Overall, queues are an excellent mechanism for large-scale systems and they can be utilized in large Kubernetes clusters to ease coordination.

Loosely coupled connectivity with data stores

Another loosely coupled method is to use a data store (for example, Redis) to store messages and then other containers can read them. While possible, this is not the design objective of data stores and the result is often cumbersome, fragile, and doesn't have the best performance. Data stores are optimized for data storage and not for communication. That being said, data stores can be used in conjunction with queues, where a component stores some data in a data store and then sends a message to the queue that data is ready for processing. Multiple components listen to the message and all start processing the data in parallel.

Kubernetes ingress

Kubernetes offers an ingress resource and controller that is designed to expose Kubernetes services to the outside world. You can do it yourself, of course, but many tasks involved in defining ingress are common across most applications for a particular type of ingress such as a web application, CDN, or DDoS protector. You can also write your own ingress objects.
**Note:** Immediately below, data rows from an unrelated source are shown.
-- ==== Sys2Proof/Machine/Boot.lean ====
section
/-! DEFINITION. Hard reset and the boot load (70_reset_and_hazards.md R320 to R323). -/

namespace Sys2Proof.Machine

/-- Hard reset of a running machine (R320): the block's state as 10_state.md R45 gives it, the boot load to be made next;
the parameters, the durable store, what is on offer and the record of outputs are outside the block and stay. DESIGN
CHOICE: see notes/assumptions/18.md. Unsafe. -/
def State.hardReset (s : State) : State :=
  { s with
    ports := s.ports.map fun _ => Port.reset
    vrt := .reset s.params
    hand := 0
    bootPending := true }

/-- The splits of the boot load (R322). -/
def bootSplits (s : State) : Vrt :=
  { s.vrt with
    xsplit := clampByte ((s.nvGet 0xC0).getD s.params.defXsplit) 1 (s.params.frameW - 1)
    ysplit := clampByte ((s.nvGet 0xC1).getD s.params.defYsplit) 1 (s.params.frameH - 1) }

/-- The key of a burner coordinate, `0xCA + 2q` or `0xCA + 2q + 1` (R322). -/
def burnKey (q : Quadrant) (isY : Bool) : Byte :=
  (match q with
    | .a => 0xCA
    | .b => 0xCC
    | .c => 0xCE
    | .d => 0xD0) + (if isY then 1 else 0)

/-- The boot load of the VRT (R322): the burner bounds are those of "the `xsplit`, `ysplit` just loaded". -/
def bootVrt (s : State) : Vrt :=
  let t := bootSplits s
  { t with
    burnX := .tabulate fun q =>
      clampByte ((s.nvGet (burnKey q false)).getD (s.params.defBurnX.get q)) (xlo t q) (xhi s.params t q)
    burnY := .tabulate fun q =>
      clampByte ((s.nvGet (burnKey q true)).getD (s.params.defBurnY.get q)) (ylo t q) (yhi s.params t q) }

/-- The boot load, one step of the host (R322). It "does not write the store back". -/
def State.bootLoad (s : State) : State := { s with vrt := bootVrt s, bootPending := false }

end Sys2Proof.Machine
end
The ingress object is often used for smart load balancing and TLS termination. Instead of configuring and deploying your own Nginx server, you can benefit from the built-in ingress. If you need a refresher, hop on to Chapter 6, Using Critical Kubernetes Resources, where we discussed the ingress resource with examples.

Kubernetes network plugins

Kubernetes has a network plugin system since networking is so diverse and different people would like to implement it in different ways. Kubernetes is flexible enough to support any scenario. The primary network plugin is CNI, which we will discuss in depth. But Kubernetes also comes with a simpler network plugin called Kubenet. Before we go over the details, let's get on the same page with the basics of Linux networking (just the tip of the iceberg).

Basic Linux networking

Linux, by default, has a single shared network space. The physical network interfaces are all accessible in this namespace. But the physical namespace can be divided into multiple logical namespaces, which is very relevant to container networking.

IP addresses and ports

Network entities are identified by their IP address. Servers can listen to incoming connections on multiple ports. Clients can connect (TCP) or send data (UDP) to servers within their network.

Network namespaces

Namespaces group a bunch of network devices such that they can reach other servers in the same namespace, but not other servers even if they are physically on the same network. Linking networks or network segments can be done via bridges, switches, gateways, and routing.

Virtual Ethernet devices

Virtual Ethernet (veth) devices represent physical network devices. When you create a veth that's linked to a physical device you can assign that veth (and by extension the physical device) into a namespace where devices from other namespaces can't reach it directly, even if physically they are on the same local network.

Bridges

Bridges connect multiple network segments to an aggregate network, so all the nodes can communicate with each other. Bridging is done at the L1 (physical) and L2 (data link) layers of the OSI network model.

Routing

Routing connects separate networks, typically based on routing tables that instruct network devices how to forward packets to their destination. Routing is done through various network devices, such as routers, bridges, gateways, switches, and firewalls, including regular Linux boxes.

Maximum transmission unit

The maximum transmission unit (MTU) determines how big packets can be. On Ethernet networks, for example, the MTU is 1,500 bytes. The bigger the MTU, the better the ration between payload and headers, which is a good thing. But the downside is that minimum latency is reduced because you have to wait for the entire packet to arrive and, furthermore, in case of failure, you have to retransmit the entire big packet.

Pod networking

Here is a diagram that describes the relationship between pod, host, and the global Internet at networking level via veth0:

Pod networking

Kubenet

Back to Kubernetes. Kubenet is a network plugin. It's very rudimentary and just creates a Linux bridge called cbr0 and a veth for each pod. Cloud providers typically use it to set up routing rules for communication between nodes, or in single-node environments. The veth pair connects each pod to its host node using an IP address from the host's IP addresses range.

Requirements

The Kubenet plugin has the following requirements:

  • The node must be assigned a subnet to allocate IP addresses for its pods
  • The standard CNI bridge, lo, and host-local plugins are required at version 0.2.0 or greater
  • The Kubelet must be run with the --network-plugin=kubenet argument
  • The Kubelet must be run with the --non-masquerade-cidr=<clusterCidr> argument

Setting the MTU

The MTU is critical for network performance. Kubernetes network plugins such as Kubenet make their best efforts to deduce optimal MTU, but sometimes they need help. For example, if an existing network interface (for example, the Docker docker0 bridge) sets a small MTU then Kubenet will reuse it. Another example is IPSEC, that requires lowering the MTU due to the extra overhead from IPSEC encapsulation overhead, but the Kubenet network plugin doesn't take it into consideration. The solution is to avoid relying on the automatic calculation of the MTU and just tell the Kubelet what MTU should be used for network plugins via the --network-plugin-mtu command-line switch that is provided to all network plugins. Although, at the moment, only the Kubenet network plugin accounts for this command-line switch.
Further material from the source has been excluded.